La falda ajustada estaba subida hasta su cintura, sus rodillas se apretaban contra el armario, sus nalgas colgaban ligeramente y sus piernas estaban curvadas hacia dentro.
Esta postura hizo que la bestia interior de Wang Dahai surgiera en un instante.
Soltó las cimas que tenía en sus manos y su palma se deslizó suavemente por el costado de su cintura, para luego agacharse lentamente detrás de ella.
—Dahai…
Aprovechando este breve respiro, se irguió y miró hacia atrás.
Al ver a Wang Dahai agachado justo debajo de su trasero, adivinó inmediatamente lo que iba a pasar.
Su cara se sonrojó con dos manchas rojas mientras decía tímidamente: —No…
¡Ah!
Wang Dahai le agarró las nalgas de repente y con violencia, y con su feroz agarre, la parte superior de su cuerpo se ablandó y se desplomó de nuevo.
¡Ras!
Las medias negras que cubrían su trasero fueron rasgadas por Wang Dahai de un solo y rápido movimiento.
La ropa interior que llevaba debajo también fue apartada por él.
Wang Dahai le sujetó las rollizas nalgas, tirando de ellas bruscamente hacia arriba, obligando a sus débiles piernas a estirarse también.
La prístina puerta de jade, desprovista de una sola brizna de hierba, brillaba ahora como si estuviera cubierta con una capa de brillo de labios, húmeda y radiante, hermosamente deslumbrante.
—¡Qué hermosa!
Wang Dahai exclamó con admiración.
La ternura y la pureza, como las de una jovencita, lo enamoraron profundamente.
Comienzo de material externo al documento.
-- ==== Sys2Proof/Laws/State.lean ====
section
/-! SUPPORT. The named updates of State: one lemma for each field, so that no later proof unfolds a record update. -/

namespace Sys2Proof.Machine

variable (s : State)


/-! ### modLive -/

@[simp] theorem State.modLive_pending (i : Nat) (f : OpeningLive → OpeningLive) : (State.modLive i f s).pending = s.pending := rfl
@[simp] theorem State.modLive_phase (i : Nat) (f : OpeningLive → OpeningLive) : (State.modLive i f s).phase = s.phase := rfl
@[simp] theorem State.modLive_cause (i : Nat) (f : OpeningLive → OpeningLive) : (State.modLive i f s).cause = s.cause := rfl
@[simp] theorem State.modLive_nreset (i : Nat) (f : OpeningLive → OpeningLive) : (State.modLive i f s).nreset = s.nreset := rfl
@[simp] theorem State.modLive_svcreq (i : Nat) (f : OpeningLive → OpeningLive) : (State.modLive i f s).svcreq = s.svcreq := rfl
@[simp] theorem State.modLive_tenths (i : Nat) (f : OpeningLive → OpeningLive) : (State.modLive i f s).tenths = s.tenths := rfl
@[simp] theorem State.modLive_divider (i : Nat) (f : OpeningLive → OpeningLive) : (State.modLive i f s).divider = s.divider := rfl
@[simp] theorem State.modLive_due (i : Nat) (f : OpeningLive → OpeningLive) : (State.modLive i f s).due = s.due := rfl
@[simp] theorem State.modLive_site (i : Nat) (f : OpeningLive → OpeningLive) : (State.modLive i f s).site = s.site := rfl
@[simp] theorem State.modLive_cfgs (i : Nat) (f : OpeningLive → OpeningLive) : (State.modLive i f s).cfgs = s.cfgs := rfl
@[simp] theorem State.modLive_lives (i : Nat) (f : OpeningLive → OpeningLive) : (State.modLive i f s).lives = s.lives.setIfInBounds i (f (s.live i)) := rfl
@[simp] theorem State.modLive_groups (i : Nat) (f : OpeningLive → OpeningLive) : (State.modLive i f s).groups = s.groups := rfl
@[simp] theorem State.modLive_threats (i : Nat) (f : OpeningLive → OpeningLive) : (State.modLive i f s).threats = s.threats := rfl
@[simp] theorem State.modLive_weather (i : Nat) (f : OpeningLive → OpeningLive) : (State.modLive i f s).weather = s.weather := rfl
@[simp] theorem State.modLive_jobs (i : Nat) (f : OpeningLive → OpeningLive) : (State.modLive i f s).jobs = s.jobs := rfl
@[simp] theorem State.modLive_held (i : Nat) (f : OpeningLive → OpeningLive) : (State.modLive i f s).held = s.held := rfl
@[simp] theorem State.modLive_supply (i : Nat) (f : OpeningLive → OpeningLive) : (State.modLive i f s).supply = s.supply := rfl
@[simp] theorem State.modLive_reserv (i : Nat) (f : OpeningLive → OpeningLive) : (State.modLive i f s).reserv = s.reserv := rfl
@[simp] theorem State.modLive_warnings (i : Nat) (f : OpeningLive → OpeningLive) : (State.modLive i f s).warnings = s.warnings := rfl
@[simp] theorem State.modLive_zones (i : Nat) (f : OpeningLive → OpeningLive) : (State.modLive i f s).zones = s.zones := rfl
@[simp] theorem State.modLive_panel (i : Nat) (f : OpeningLive → OpeningLive) : (State.modLive i f s).panel = s.panel := rfl
@[simp] theorem State.modLive_line (i : Nat) (f : OpeningLive → OpeningLive) : (State.modLive i f s).line = s.line := rfl
@[simp] theorem State.modLive_nodes (i : Nat) (f : OpeningLive → OpeningLive) : (State.modLive i f s).nodes = s.nodes := rfl
@[simp] theorem State.modLive_countingPaused (i : Nat) (f : OpeningLive → OpeningLive) : (State.modLive i f s).countingPaused = s.countingPaused := rfl
@[simp] theorem State.modLive_host (i : Nat) (f : OpeningLive → OpeningLive) : (State.modLive i f s).host = s.host := rfl
@[simp] theorem State.modLive_alerts (i : Nat) (f : OpeningLive → OpeningLive) : (State.modLive i f s).alerts = s.alerts := rfl
@[simp] theorem State.modLive_counters (i : Nat) (f : OpeningLive → OpeningLive) : (State.modLive i f s).counters = s.counters := rfl
@[simp] theorem State.modLive_store (i : Nat) (f : OpeningLive → OpeningLive) : (State.modLive i f s).store = s.store := rfl
@[simp] theorem State.modLive_image (i : Nat) (f : OpeningLive → OpeningLive) : (State.modLive i f s).image = s.image := rfl
@[simp] theorem State.modLive_walkDue (i : Nat) (f : OpeningLive → OpeningLive) : (State.modLive i f s).walkDue = s.walkDue := rfl
@[simp] theorem State.modLive_freeUses (i : Nat) (f : OpeningLive → OpeningLive) : (State.modLive i f s).freeUses = s.freeUses := rfl

/-! ### modNode -/

@[simp] theorem State.modNode_pending (i : Nat) (f : NodeRecord → NodeRecord) : (State.modNode i f s).pending = s.pending := rfl
@[simp] theorem State.modNode_phase (i : Nat) (f : NodeRecord → NodeRecord) : (State.modNode i f s).phase = s.phase := rfl
@[simp] theorem State.modNode_cause (i : Nat) (f : NodeRecord → NodeRecord) : (State.modNode i f s).cause = s.cause := rfl
@[simp] theorem State.modNode_nreset (i : Nat) (f : NodeRecord → NodeRecord) : (State.modNode i f s).nreset = s.nreset := rfl
@[simp] theorem State.modNode_svcreq (i : Nat) (f : NodeRecord → NodeRecord) : (State.modNode i f s).svcreq = s.svcreq := rfl
@[simp] theorem State.modNode_tenths (i : Nat) (f : NodeRecord → NodeRecord) : (State.modNode i f s).tenths = s.tenths := rfl
@[simp] theorem State.modNode_divider (i : Nat) (f : NodeRecord → NodeRecord) : (State.modNode i f s).divider = s.divider := rfl
@[simp] theorem State.modNode_due (i : Nat) (f : NodeRecord → NodeRecord) : (State.modNode i f s).due = s.due := rfl
@[simp] theorem State.modNode_site (i : Nat) (f : NodeRecord → NodeRecord) : (State.modNode i f s).site = s.site := rfl
@[simp] theorem State.modNode_cfgs (i : Nat) (f : NodeRecord → NodeRecord) : (State.modNode i f s).cfgs = s.cfgs := rfl
@[simp] theorem State.modNode_lives (i : Nat) (f : NodeRecord → NodeRecord) : (State.modNode i f s).lives = s.lives := rfl
@[simp] theorem State.modNode_groups (i : Nat) (f : NodeRecord → NodeRecord) : (State.modNode i f s).groups = s.groups := rfl
@[simp] theorem State.modNode_threats (i : Nat) (f : NodeRecord → NodeRecord) : (State.modNode i f s).threats = s.threats := rfl
@[simp] theorem State.modNode_weather (i : Nat) (f : NodeRecord → NodeRecord) : (State.modNode i f s).weather = s.weather := rfl
@[simp] theorem State.modNode_jobs (i : Nat) (f : NodeRecord → NodeRecord) : (State.modNode i f s).jobs = s.jobs := rfl
@[simp] theorem State.modNode_held (i : Nat) (f : NodeRecord → NodeRecord) : (State.modNode i f s).held = s.held := rfl
@[simp] theorem State.modNode_supply (i : Nat) (f : NodeRecord → NodeRecord) : (State.modNode i f s).supply = s.supply := rfl
@[simp] theorem State.modNode_reserv (i : Nat) (f : NodeRecord → NodeRecord) : (State.modNode i f s).reserv = s.reserv := rfl
@[simp] theorem State.modNode_warnings (i : Nat) (f : NodeRecord → NodeRecord) : (State.modNode i f s).warnings = s.warnings := rfl
@[simp] theorem State.modNode_zones (i : Nat) (f : NodeRecord → NodeRecord) : (State.modNode i f s).zones = s.zones := rfl
@[simp] theorem State.modNode_panel (i : Nat) (f : NodeRecord → NodeRecord) : (State.modNode i f s).panel = s.panel := rfl
@[simp] theorem State.modNode_line (i : Nat) (f : NodeRecord → NodeRecord) : (State.modNode i f s).line = s.line := rfl
@[simp] theorem State.modNode_nodes (i : Nat) (f : NodeRecord → NodeRecord) : (State.modNode i f s).nodes = s.nodes.setIfInBounds i (f (s.node i)) := rfl
@[simp] theorem State.modNode_countingPaused (i : Nat) (f : NodeRecord → NodeRecord) : (State.modNode i f s).countingPaused = s.countingPaused := rfl
@[simp] theorem State.modNode_host (i : Nat) (f : NodeRecord → NodeRecord) : (State.modNode i f s).host = s.host := rfl
@[simp] theorem State.modNode_alerts (i : Nat) (f : NodeRecord → NodeRecord) : (State.modNode i f s).alerts = s.alerts := rfl
@[simp] theorem State.modNode_counters (i : Nat) (f : NodeRecord → NodeRecord) : (State.modNode i f s).counters = s.counters := rfl
@[simp] theorem State.modNode_store (i : Nat) (f : NodeRecord → NodeRecord) : (State.modNode i f s).store = s.store := rfl
@[simp] theorem State.modNode_image (i : Nat) (f : NodeRecord → NodeRecord) : (State.modNode i f s).image = s.image := rfl
@[simp] theorem State.modNode_walkDue (i : Nat) (f : NodeRecord → NodeRecord) : (State.modNode i f s).walkDue = s.walkDue := rfl
@[simp] theorem State.modNode_freeUses (i : Nat) (f : NodeRecord → NodeRecord) : (State.modNode i f s).freeUses = s.freeUses := rfl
Le agarró las nalgas y las separó suavemente; el delicado color rosa del interior comenzó a asomar un poco.
La constante secreción de néctar perlado estimulaba profundamente sus sentidos.
Al sentir las acciones de Wang Dahai y su mirada ardiente, la vergüenza de Jiang Rou llegó a su límite.
Se sintió como si la hubieran desnudado y arrojado a la calle para ser juzgada públicamente.
Por dentro, se sintió abrumada por una fuerte sensación de humillación.
—Dahai, deja de mirar, me da mucha vergüenza —dijo ella, tumbada sobre la encimera, cubriéndose la cara con las manos.
Wang Dahai se rio entre dientes y extendió un dedo, introduciéndolo lentamente en su tierna carne.
En el momento en que la tocó, la sensación cálida y resbaladiza hizo que su corazón se acelerara, y no pudo evitar meter el dedo con fuerza.
—¡Ah!
—¡No puedo más!
La reacción de Jiang Rou fue intensa; su pecho se agitaba bajo la camisa y sus piernas temblaban sin control.
Wang Dahai podía sentir incluso las fuertes contracciones en la punta de su dedo.
Sus gemidos eran fuertes, su voz melódica, llena de gozo.
Wang Dahai retiró lentamente el dedo, le abrió las grandes nalgas para ver cómo brotaba el manantial y luego se agachó para plantarle un beso con la lengua.